What is required
Produce an exact copy of the data below.

Information given Start Marker

-- ==== Sys2Proof/Machine/Data.lean ====
section
/-! DEFINITION. The data framer (42_spi_data): `SPI_DATA_READ`, `SPI_DATA_WRITE`, and the data-frame headers as rows of
their own. The loops take the bytes moved and the bytes still to move as naturals, and keep `IX` and `REM` equal to them;
the fuel is the size, and each turn moves at least one byte. -/

namespace Sys2Proof.Machine

/-- Where a data phase puts what it reads: a host buffer from an offset on, or `tmp` (43_transactions R171). -/
inductive Dest
  | host (buf : BufId) (off : Nat)
  | tmp
deriving DecidableEq, Repr

/-- Put bytes at position `ix` of a destination: `BufWrite(buf, off + IX, bs)` (42_spi_data R150). -/
def Dest.store (d : Dest) (ix : Nat) (bs : List Byte) (s : State) : State :=
  match d with
  | .host buf off => s.bufWrite buf (off + ix) bs
  | .tmp => { s with tmp := s.tmp.take ix ++ bs ++ s.tmp.drop (ix + bs.length) }

/-- The whole destination of a failed read holds no reliable value (R150, 60_exceptions R224). -/
def Dest.lose (d : Dest) (n : Nat) (s : State) : State :=
  match d with
  | .host buf off => s.bufForget buf off n
  | .tmp => { s with tmp := freeBytes 4 s.draws, draws := s.draws + 4 }

/-- Set `IX` and `REM`. -/
def State.setPhase (s : State) (ix rem : Nat) : State := { s with ix := BitVec.ofNat 16 ix, rem := BitVec.ofNat 16 rem }

/-- Wait for a response header (30_encoding R85, 42_spi_data R150). -/
def awaitHeader : Op Unit := awaitByte isDataHeader (fun b => .dataRspTimeout b)

/-- The trailer of a read data frame: read and discarded, not verified (R150). -/
def discardTrailer (clk : Bool) : Op Unit := fun s =>
  if readTrailer s.crcOff clk then andThen (readBurst 2) (fun _ => give ()) s else (.ok (), s)

/-- One data frame in the read direction: header, body of `nb` bytes, trailer (30_encoding R85). -/
def readFrame (d : Dest) (clk : Bool) (ix nb : Nat) : Op Unit :=
  andThen (assign fun s => { s with nb := BitVec.ofNat 14 nb }) fun _ =>
  andThen awaitHeader fun _ =>
  andThen (readBurst nb) fun bs =>
  andThen (assign (d.store ix bs)) fun _ =>
  discardTrailer clk

/-- The data-frame loop of `SPI_DATA_READ` (R150), `ix` bytes moved and `rem` to move. -/
def readFrames (d : Dest) (clk : Bool) : Nat → Nat → Nat → Op Unit
  | 0, _, _ => give ()
  | fuel + 1, ix, rem => fun s =>
    andThen (readFrame d clk ix (min rem s.cfg.dataPktSz)) (fun _ =>
      andThen (assign fun t => t.setPhase (ix + min rem t.cfg.dataPktSz) (rem - min rem t.cfg.dataPktSz)) fun _ => fun t =>
        if rem - min rem t.cfg.dataPktSz = 0 then (.ok (), t)
        else readFrames d clk fuel (ix + min rem t.cfg.dataPktSz) (rem - min rem t.cfg.dataPktSz) t) s

/-- `SPI_DATA_READ` (R150): on a failure the whole destination loses its value. -/
def spiDataRead (d : Dest) (size : Nat) (clk : Bool) : Op Unit := fun s =>
  match readFrames d clk size 0 size (s.setPhase 0 size) with
  | (.ok _, t) => (.ok (), t)
  | (.fail c, t) => (.fail c, d.lose size t)

/-- Send a write header: its own burst (30_encoding R84). -/
def sendHeader (order : BitVec 2) : Op Unit :=
  andThen (assign fun s => { s with order := order }) fun _ => sendBurst [headerByte order]

/-- The trailer of a write data frame: the constant `00 00`, not a CRC of the data (R151). -/
def sendTrailer : Op Unit := fun s => if writeTrailer s.crcOff then sendBurst [0x00, 0x00] s else (.ok (), s)

/-- One data frame in the write direction: header, body, trailer (30_encoding R84). -/
def writeFrame (buf : BufId) (off ix rem nb : Nat) : Op Unit :=
  andThen (assign fun s => { s with nb := BitVec.ofNat 14 nb }) fun _ => fun s =>
    andThen (sendHeader (orderOf s.cfg.dataPktSz ix rem)) (fun _ =>
      andThen (bufRead buf (off + ix) nb) fun bs =>
      andThen (sendBurst bs) fun _ =>
      sendTrailer) s

/-- The data-frame loop of `SPI_DATA_WRITE` (R151), `ix` bytes moved and `rem` to move. -/
def writeFrames (buf : BufId) (off : Nat) : Nat → Nat → Nat → Op Unit
  | 0, _, _ => give ()
  | fuel + 1, ix, rem => fun s =>
    andThen (writeFrame buf off ix rem (min rem s.cfg.dataPktSz)) (fun _ =>
      andThen (assign fun t => t.setPhase (ix + min rem t.cfg.dataPktSz) (rem - min rem t.cfg.dataPktSz)) fun _ => fun t =>
        if rem - min rem t.cfg.dataPktSz = 0 then (.ok (), t)
        else writeFrames buf off fuel (ix + min rem t.cfg.dataPktSz) (rem - min rem t.cfg.dataPktSz) t) s

/-- `SPI_DATA_WRITE` (R151). -/
def spiDataWrite (buf : BufId) (off size : Nat) : Op Unit := fun s =>
  writeFrames buf off size 0 size (s.setPhase 0 size)

/-! ## Meanings -/

/-- `SPI_DATA_READ` (R150, R153). -/
def execSpiDataRead (buf : BufId) (off : Nat) (size : BitVec 16) (clk : Bool) (s : State) : Answered :=
  withBus s (withBuffer s s.issuer buf off size.toNat true
    (.next (conclude s.issuer (fun _ => .ok) (spiDataRead (.host buf off) size.toNat clk s))))

/-- `SPI_DATA_WRITE` (R151, R153). -/
def execSpiDataWrite (buf : BufId) (off : Nat) (size : BitVec 16) (s : State) : Answered :=
  withBus s (withBuffer s s.issuer buf off size.toNat false
    (.next (conclude s.issuer (fun _ => .ok) (spiDataWrite buf off size.toNat s))))

/-- `DATA_HDR_FIRST` (30_encoding R84): the header burst `f1`. -/
def execDataHdrFirst (s : State) : Answered := runBus s (sendHeader 1) (fun _ => .ok)

/-- `DATA_HDR_MIDDLE` (R84): the header burst `f2`. -/
def execDataHdrMiddle (s : State) : Answered := runBus s (sendHeader 2) (fun _ => .ok)

/-- `DATA_HDR_LAST` (R84): the header burst `f3`. -/
def execDataHdrLast (s : State) : Answered := runBus s (sendHeader 3) (fun _ => .ok)

/-- `DATA_RSP_HDR` (R85): wait for a header byte `1111xxxx`; the low nibble of the word is ignored, as that of the byte is. -/
def execDataRspHdr (_x : BitVec 4) (s : State) : Answered := runBus s awaitHeader (fun _ => .ok)

end Sys2Proof.Machine
end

Information given End Marker

Task solution
-- ==== Sys2Proof/Machine/Data.lean ====
section
/-! DEFINITION. The data framer (42_spi_data): `SPI_DATA_READ`, `SPI_DATA_WRITE`, and the data-frame headers as rows of
their own. The loops take the bytes moved and the bytes still to move as naturals, and keep `IX` and `REM` equal to them;
the fuel is the size, and each turn moves at least one byte. -/

namespace Sys2Proof.Machine

/-- Where a data phase puts what it reads: a host buffer from an offset on, or `tmp` (43_transactions R171). -/
inductive Dest
  | host (buf : BufId) (off : Nat)
  | tmp
deriving DecidableEq, Repr

/-- Put bytes at position `ix` of a destination: `BufWrite(buf, off + IX, bs)` (42_spi_data R150). -/
def Dest.store (d : Dest) (ix : Nat) (bs : List Byte) (s : State) : State :=
  match d with
  | .host buf off => s.bufWrite buf (off + ix) bs
  | .tmp => { s with tmp := s.tmp.take ix ++ bs ++ s.tmp.drop (ix + bs.length) }

/-- The whole destination of a failed read holds no reliable value (R150, 60_exceptions R224). -/
def Dest.lose (d : Dest) (n : Nat) (s : State) : State :=
  match d with
  | .host buf off => s.bufForget buf off n
  | .tmp => { s with tmp := freeBytes 4 s.draws, draws := s.draws + 4 }

/-- Set `IX` and `REM`. -/
def State.setPhase (s : State) (ix rem : Nat) : State := { s with ix := BitVec.ofNat 16 ix, rem := BitVec.ofNat 16 rem }

/-- Wait for a response header (30_encoding R85, 42_spi_data R150). -/
def awaitHeader : Op Unit := awaitByte isDataHeader (fun b => .dataRspTimeout b)

/-- The trailer of a read data frame: read and discarded, not verified (R150). -/
def discardTrailer (clk : Bool) : Op Unit := fun s =>
  if readTrailer s.crcOff clk then andThen (readBurst 2) (fun _ => give ()) s else (.ok (), s)

/-- One data frame in the read direction: header, body of `nb` bytes, trailer (30_encoding R85). -/
def readFrame (d : Dest) (clk : Bool) (ix nb : Nat) : Op Unit :=
  andThen (assign fun s => { s with nb := BitVec.ofNat 14 nb }) fun _ =>
  andThen awaitHeader fun _ =>
  andThen (readBurst nb) fun bs =>
  andThen (assign (d.store ix bs)) fun _ =>
  discardTrailer clk

/-- The data-frame loop of `SPI_DATA_READ` (R150), `ix` bytes moved and `rem` to move. -/
def readFrames (d : Dest) (clk : Bool) : Nat → Nat → Nat → Op Unit
  | 0, _, _ => give ()
  | fuel + 1, ix, rem => fun s =>
    andThen (readFrame d clk ix (min rem s.cfg.dataPktSz)) (fun _ =>
      andThen (assign fun t => t.setPhase (ix + min rem t.cfg.dataPktSz) (rem - min rem t.cfg.dataPktSz)) fun _ => fun t =>
        if rem - min rem t.cfg.dataPktSz = 0 then (.ok (), t)
        else readFrames d clk fuel (ix + min rem t.cfg.dataPktSz) (rem - min rem t.cfg.dataPktSz) t) s

/-- `SPI_DATA_READ` (R150): on a failure the whole destination loses its value. -/
def spiDataRead (d : Dest) (size : Nat) (clk : Bool) : Op Unit := fun s =>
  match readFrames d clk size 0 size (s.setPhase 0 size) with
  | (.ok _, t) => (.ok (), t)
  | (.fail c, t) => (.fail c, d.lose size t)

/-- Send a write header: its own burst (30_encoding R84). -/
def sendHeader (order : BitVec 2) : Op Unit :=
  andThen (assign fun s => { s with order := order }) fun _ => sendBurst [headerByte order]

/-- The trailer of a write data frame: the constant `00 00`, not a CRC of the data (R151). -/
def sendTrailer : Op Unit := fun s => if writeTrailer s.crcOff then sendBurst [0x00, 0x00] s else (.ok (), s)

/-- One data frame in the write direction: header, body, trailer (30_encoding R84). -/
def writeFrame (buf : BufId) (off ix rem nb : Nat) : Op Unit :=
  andThen (assign fun s => { s with nb := BitVec.ofNat 14 nb }) fun _ => fun s =>
    andThen (sendHeader (orderOf s.cfg.dataPktSz ix rem)) (fun _ =>
      andThen (bufRead buf (off + ix) nb) fun bs =>
      andThen (sendBurst bs) fun _ =>
      sendTrailer) s

/-- The data-frame loop of `SPI_DATA_WRITE` (R151), `ix` bytes moved and `rem` to move. -/
def writeFrames (buf : BufId) (off : Nat) : Nat → Nat → Nat → Op Unit
  | 0, _, _ => give ()
  | fuel + 1, ix, rem => fun s =>
    andThen (writeFrame buf off ix rem (min rem s.cfg.dataPktSz)) (fun _ =>
      andThen (assign fun t => t.setPhase (ix + min rem t.cfg.dataPktSz) (rem - min rem t.cfg.dataPktSz)) fun _ => fun t =>
        if rem - min rem t.cfg.dataPktSz = 0 then (.ok (), t)
        else writeFrames buf off fuel (ix + min rem t.cfg.dataPktSz) (rem - min rem t.cfg.dataPktSz) t) s

/-- `SPI_DATA_WRITE` (R151). -/
def spiDataWrite (buf : BufId) (off size : Nat) : Op Unit := fun s =>
  writeFrames buf off size 0 size (s.setPhase 0 size)

/-! ## Meanings -/

/-- `SPI_DATA_READ` (R150, R153). -/
def execSpiDataRead (buf : BufId) (off : Nat) (size : BitVec 16) (clk : Bool) (s : State) : Answered :=
  withBus s (withBuffer s s.issuer buf off size.toNat true
    (.next (conclude s.issuer (fun _ => .ok) (spiDataRead (.host buf off) size.toNat clk s))))

/-- `SPI_DATA_WRITE` (R151, R153). -/
def execSpiDataWrite (buf : BufId) (off : Nat) (size : BitVec 16) (s : State) : Answered :=
  withBus s (withBuffer s s.issuer buf off size.toNat false
    (.next (conclude s.issuer (fun _ => .ok) (spiDataWrite buf off size.toNat s))))

/-- `DATA_HDR_FIRST` (30_encoding R84): the header burst `f1`. -/
def execDataHdrFirst (s : State) : Answered := runBus s (sendHeader 1) (fun _ => .ok)

/-- `DATA_HDR_MIDDLE` (R84): the header burst `f2`. -/
def execDataHdrMiddle (s : State) : Answered := runBus s (sendHeader 2) (fun _ => .ok)

/-- `DATA_HDR_LAST` (R84): the header burst `f3`. -/
def execDataHdrLast (s : State) : Answered := runBus s (sendHeader 3) (fun _ => .ok)

/-- `DATA_RSP_HDR` (R85): wait for a header byte `1111xxxx`; the low nibble of the word is ignored, as that of the byte is. -/
def execDataRspHdr (_x : BitVec 4) (s : State) : Answered := runBus s awaitHeader (fun _ => .ok)

end Sys2Proof.Machine
end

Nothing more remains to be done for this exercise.